### YOUR OBJECTIVE:
Among the lines below, count those that include "storePlace", and state the count alone.

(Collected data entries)
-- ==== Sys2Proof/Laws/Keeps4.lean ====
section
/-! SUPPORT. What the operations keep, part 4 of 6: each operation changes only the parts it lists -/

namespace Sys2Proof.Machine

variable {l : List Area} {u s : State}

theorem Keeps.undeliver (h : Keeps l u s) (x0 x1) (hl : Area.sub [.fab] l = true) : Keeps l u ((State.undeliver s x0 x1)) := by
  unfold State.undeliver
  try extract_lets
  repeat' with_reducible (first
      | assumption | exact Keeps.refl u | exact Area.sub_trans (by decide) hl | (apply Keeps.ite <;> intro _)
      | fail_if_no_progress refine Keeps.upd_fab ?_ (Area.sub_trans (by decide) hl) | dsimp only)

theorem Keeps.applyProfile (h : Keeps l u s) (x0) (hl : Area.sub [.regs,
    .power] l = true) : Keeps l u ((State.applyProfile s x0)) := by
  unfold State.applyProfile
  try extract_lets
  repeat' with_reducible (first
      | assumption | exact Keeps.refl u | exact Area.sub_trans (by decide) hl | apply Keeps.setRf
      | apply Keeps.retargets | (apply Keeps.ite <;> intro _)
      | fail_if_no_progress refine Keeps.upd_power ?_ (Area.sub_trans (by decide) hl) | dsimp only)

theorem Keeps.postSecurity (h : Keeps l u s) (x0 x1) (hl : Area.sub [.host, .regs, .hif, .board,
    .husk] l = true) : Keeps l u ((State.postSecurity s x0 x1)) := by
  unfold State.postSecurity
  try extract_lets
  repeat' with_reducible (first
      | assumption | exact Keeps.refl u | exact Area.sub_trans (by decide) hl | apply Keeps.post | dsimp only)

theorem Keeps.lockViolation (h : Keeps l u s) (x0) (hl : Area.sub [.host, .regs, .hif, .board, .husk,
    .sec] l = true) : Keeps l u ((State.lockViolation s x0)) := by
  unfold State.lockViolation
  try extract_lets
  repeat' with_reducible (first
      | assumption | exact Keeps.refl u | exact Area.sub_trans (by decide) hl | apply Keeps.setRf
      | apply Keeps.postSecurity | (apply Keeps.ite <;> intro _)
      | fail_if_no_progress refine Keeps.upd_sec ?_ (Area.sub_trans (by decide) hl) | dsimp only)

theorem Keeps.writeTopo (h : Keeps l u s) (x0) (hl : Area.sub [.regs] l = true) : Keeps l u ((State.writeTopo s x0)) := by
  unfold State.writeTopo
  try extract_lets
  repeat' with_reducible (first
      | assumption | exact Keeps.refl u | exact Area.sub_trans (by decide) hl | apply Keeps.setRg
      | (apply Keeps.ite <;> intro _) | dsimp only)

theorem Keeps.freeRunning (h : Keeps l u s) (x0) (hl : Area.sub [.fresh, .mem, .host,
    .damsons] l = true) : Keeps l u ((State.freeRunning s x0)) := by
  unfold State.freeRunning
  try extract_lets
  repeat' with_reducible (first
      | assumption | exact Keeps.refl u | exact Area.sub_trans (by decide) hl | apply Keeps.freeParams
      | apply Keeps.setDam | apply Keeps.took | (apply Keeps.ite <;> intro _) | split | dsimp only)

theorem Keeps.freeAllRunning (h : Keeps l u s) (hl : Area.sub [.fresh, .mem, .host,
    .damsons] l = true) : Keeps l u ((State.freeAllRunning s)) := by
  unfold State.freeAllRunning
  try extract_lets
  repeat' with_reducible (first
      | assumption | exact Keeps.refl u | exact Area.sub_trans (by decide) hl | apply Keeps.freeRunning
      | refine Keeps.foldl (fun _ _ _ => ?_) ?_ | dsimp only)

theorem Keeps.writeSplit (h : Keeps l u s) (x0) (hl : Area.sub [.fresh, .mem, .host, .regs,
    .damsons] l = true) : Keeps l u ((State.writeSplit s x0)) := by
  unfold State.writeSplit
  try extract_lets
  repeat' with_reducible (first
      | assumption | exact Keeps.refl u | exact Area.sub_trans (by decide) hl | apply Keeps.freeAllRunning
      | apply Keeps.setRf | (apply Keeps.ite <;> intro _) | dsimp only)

---

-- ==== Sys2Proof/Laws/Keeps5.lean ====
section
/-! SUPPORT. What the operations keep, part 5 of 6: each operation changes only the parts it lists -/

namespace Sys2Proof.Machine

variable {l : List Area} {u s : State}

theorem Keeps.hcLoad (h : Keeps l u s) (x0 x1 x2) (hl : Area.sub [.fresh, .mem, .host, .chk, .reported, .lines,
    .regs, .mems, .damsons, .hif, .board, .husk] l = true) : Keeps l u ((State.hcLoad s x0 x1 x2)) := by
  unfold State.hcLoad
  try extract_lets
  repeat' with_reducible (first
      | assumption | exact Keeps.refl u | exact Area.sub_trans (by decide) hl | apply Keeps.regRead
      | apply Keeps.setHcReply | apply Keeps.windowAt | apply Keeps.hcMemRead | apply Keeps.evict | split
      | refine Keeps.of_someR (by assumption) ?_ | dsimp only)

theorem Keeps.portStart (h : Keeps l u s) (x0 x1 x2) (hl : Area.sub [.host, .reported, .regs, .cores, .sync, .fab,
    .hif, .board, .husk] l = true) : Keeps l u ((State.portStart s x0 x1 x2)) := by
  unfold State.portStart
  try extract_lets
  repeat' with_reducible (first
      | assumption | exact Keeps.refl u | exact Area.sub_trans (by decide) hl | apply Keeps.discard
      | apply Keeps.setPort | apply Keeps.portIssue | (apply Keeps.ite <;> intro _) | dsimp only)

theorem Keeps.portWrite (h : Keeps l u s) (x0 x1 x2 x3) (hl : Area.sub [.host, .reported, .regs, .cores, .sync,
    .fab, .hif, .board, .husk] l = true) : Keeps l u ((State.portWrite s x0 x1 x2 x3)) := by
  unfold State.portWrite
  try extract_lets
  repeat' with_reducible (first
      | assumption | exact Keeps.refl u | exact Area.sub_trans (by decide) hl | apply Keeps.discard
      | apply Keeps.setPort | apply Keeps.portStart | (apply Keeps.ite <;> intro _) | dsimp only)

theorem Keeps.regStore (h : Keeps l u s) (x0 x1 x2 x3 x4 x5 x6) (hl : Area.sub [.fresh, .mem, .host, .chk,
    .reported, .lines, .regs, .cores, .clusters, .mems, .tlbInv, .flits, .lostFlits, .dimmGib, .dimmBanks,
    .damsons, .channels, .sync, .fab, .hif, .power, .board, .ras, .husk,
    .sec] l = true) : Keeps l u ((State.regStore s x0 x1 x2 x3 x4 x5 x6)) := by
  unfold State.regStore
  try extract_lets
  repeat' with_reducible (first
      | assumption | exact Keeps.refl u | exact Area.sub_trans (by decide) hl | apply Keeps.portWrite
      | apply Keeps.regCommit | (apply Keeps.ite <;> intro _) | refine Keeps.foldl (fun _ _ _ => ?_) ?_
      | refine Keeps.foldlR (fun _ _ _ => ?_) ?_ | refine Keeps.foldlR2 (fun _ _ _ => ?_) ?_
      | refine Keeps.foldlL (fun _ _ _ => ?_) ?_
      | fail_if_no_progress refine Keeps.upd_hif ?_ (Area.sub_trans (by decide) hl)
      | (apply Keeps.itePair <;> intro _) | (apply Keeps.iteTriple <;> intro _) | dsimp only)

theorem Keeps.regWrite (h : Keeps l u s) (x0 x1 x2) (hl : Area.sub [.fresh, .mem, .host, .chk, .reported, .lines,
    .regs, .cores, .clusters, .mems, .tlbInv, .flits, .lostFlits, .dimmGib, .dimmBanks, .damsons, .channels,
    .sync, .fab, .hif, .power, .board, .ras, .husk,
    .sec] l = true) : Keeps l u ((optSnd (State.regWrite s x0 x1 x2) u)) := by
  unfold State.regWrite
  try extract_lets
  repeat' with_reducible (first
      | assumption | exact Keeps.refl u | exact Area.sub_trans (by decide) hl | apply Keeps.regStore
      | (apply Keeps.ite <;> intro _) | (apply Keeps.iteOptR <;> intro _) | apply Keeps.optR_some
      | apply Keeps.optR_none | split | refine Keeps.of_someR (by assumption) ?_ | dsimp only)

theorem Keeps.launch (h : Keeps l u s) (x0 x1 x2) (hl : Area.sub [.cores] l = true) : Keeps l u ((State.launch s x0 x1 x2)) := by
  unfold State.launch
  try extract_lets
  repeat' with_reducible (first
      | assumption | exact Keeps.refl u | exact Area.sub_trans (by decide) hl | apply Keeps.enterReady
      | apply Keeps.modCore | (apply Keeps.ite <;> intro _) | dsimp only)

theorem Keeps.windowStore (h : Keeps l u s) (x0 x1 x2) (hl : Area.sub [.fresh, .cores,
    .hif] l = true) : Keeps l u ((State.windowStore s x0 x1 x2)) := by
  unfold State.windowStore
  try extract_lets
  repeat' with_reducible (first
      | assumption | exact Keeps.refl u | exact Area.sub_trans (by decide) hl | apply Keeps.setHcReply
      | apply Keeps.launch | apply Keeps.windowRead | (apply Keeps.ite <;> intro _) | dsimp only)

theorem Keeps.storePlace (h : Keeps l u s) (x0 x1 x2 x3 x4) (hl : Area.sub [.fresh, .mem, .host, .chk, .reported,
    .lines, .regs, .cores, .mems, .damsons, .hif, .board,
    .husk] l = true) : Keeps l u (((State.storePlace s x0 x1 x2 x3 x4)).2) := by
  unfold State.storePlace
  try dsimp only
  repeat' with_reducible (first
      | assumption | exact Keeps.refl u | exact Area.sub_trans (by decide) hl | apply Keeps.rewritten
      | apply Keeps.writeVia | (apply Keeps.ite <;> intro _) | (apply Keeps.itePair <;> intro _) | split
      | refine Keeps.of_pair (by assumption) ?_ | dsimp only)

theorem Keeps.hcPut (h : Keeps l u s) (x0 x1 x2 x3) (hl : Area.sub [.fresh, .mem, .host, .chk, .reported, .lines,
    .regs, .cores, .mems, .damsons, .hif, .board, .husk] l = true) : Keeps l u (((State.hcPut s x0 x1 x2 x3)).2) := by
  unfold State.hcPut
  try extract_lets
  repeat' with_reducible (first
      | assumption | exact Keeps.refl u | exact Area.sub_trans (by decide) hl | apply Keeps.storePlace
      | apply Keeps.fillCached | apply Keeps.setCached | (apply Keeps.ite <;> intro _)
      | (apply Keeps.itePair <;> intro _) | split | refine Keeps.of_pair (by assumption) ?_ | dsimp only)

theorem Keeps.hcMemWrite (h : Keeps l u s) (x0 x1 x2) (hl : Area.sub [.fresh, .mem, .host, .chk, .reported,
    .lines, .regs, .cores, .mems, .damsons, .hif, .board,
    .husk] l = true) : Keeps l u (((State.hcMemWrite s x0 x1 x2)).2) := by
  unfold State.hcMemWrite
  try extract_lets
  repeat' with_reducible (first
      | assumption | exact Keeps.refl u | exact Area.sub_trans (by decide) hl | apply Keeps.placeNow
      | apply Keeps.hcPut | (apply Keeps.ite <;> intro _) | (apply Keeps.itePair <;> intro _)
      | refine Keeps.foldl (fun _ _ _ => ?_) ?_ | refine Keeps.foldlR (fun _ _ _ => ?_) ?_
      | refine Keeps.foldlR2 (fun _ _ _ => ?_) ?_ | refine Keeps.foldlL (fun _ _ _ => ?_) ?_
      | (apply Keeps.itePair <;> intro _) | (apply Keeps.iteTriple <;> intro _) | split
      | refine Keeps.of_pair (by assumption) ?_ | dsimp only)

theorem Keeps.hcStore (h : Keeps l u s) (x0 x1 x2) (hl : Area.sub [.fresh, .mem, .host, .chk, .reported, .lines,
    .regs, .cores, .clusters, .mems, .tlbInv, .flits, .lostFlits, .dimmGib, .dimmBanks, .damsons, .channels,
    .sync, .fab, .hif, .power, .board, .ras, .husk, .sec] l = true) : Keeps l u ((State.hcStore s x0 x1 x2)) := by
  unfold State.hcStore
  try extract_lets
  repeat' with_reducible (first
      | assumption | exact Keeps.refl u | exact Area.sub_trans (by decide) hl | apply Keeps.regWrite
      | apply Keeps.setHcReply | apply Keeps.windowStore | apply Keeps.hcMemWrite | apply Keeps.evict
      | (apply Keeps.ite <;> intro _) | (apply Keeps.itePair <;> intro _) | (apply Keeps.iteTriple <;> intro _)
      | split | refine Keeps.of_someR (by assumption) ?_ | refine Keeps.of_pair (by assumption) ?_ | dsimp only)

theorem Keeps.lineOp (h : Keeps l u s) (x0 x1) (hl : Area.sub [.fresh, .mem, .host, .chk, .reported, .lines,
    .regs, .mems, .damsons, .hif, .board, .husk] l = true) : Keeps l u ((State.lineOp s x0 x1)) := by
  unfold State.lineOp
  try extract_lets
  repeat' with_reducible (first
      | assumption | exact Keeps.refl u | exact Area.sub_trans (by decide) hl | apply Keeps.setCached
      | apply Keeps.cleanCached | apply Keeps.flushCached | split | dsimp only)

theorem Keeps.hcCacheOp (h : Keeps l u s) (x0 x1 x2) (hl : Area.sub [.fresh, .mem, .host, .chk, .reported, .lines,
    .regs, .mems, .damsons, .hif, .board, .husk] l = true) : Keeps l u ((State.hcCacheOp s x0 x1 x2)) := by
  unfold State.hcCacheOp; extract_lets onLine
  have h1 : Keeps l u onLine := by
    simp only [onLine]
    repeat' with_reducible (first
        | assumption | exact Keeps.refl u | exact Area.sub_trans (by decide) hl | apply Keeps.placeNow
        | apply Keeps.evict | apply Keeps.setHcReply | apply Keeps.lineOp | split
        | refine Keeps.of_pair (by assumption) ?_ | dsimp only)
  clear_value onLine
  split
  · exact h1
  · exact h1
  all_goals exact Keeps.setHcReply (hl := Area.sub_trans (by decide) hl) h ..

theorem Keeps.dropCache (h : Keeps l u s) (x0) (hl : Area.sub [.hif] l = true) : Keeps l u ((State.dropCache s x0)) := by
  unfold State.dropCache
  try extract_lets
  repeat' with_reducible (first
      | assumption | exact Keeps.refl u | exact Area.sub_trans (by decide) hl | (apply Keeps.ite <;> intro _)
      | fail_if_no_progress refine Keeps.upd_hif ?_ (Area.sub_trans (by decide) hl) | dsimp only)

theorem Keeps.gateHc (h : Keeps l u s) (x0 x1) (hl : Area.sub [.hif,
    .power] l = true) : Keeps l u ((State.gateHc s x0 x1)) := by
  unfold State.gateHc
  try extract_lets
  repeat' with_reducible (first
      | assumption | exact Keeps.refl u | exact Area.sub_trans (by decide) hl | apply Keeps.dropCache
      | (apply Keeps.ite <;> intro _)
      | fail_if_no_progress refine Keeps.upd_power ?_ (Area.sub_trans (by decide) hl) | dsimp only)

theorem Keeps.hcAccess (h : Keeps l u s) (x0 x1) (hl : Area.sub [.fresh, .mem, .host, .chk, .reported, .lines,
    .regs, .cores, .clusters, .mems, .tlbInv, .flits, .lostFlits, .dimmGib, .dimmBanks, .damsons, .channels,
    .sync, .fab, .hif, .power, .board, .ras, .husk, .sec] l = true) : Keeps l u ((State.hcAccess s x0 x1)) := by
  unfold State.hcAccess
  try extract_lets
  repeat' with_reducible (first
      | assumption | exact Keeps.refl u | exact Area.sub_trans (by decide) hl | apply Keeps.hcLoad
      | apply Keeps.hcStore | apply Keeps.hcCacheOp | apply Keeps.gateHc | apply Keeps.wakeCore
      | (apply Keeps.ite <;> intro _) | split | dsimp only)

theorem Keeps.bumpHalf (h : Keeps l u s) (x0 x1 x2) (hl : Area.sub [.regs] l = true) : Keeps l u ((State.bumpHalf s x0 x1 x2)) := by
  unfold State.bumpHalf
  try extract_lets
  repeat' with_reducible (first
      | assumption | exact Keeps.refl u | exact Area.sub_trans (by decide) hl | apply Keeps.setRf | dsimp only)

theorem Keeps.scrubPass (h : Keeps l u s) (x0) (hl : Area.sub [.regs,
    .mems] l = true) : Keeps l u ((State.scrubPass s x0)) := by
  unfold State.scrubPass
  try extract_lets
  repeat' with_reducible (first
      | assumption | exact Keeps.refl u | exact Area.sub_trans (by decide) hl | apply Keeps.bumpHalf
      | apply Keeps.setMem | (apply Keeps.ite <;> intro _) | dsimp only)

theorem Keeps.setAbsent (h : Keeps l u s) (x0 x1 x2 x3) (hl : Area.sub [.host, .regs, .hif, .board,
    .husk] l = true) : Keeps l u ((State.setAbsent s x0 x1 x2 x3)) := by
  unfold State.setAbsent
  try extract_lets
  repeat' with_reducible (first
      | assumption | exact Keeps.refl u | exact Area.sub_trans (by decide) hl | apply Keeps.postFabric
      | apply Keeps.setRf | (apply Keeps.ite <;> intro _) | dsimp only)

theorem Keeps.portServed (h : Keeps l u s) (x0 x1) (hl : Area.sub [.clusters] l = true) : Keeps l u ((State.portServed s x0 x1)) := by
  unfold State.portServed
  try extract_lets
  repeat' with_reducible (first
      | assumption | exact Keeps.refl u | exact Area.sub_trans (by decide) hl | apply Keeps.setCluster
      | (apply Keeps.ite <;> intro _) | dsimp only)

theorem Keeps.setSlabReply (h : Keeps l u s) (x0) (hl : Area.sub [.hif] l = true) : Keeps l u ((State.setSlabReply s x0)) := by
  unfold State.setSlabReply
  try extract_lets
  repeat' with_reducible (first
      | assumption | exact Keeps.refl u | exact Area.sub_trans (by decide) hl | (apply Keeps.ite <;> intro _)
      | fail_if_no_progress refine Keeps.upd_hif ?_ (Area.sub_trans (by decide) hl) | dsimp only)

### RESPONSE TO THIS TASK:
4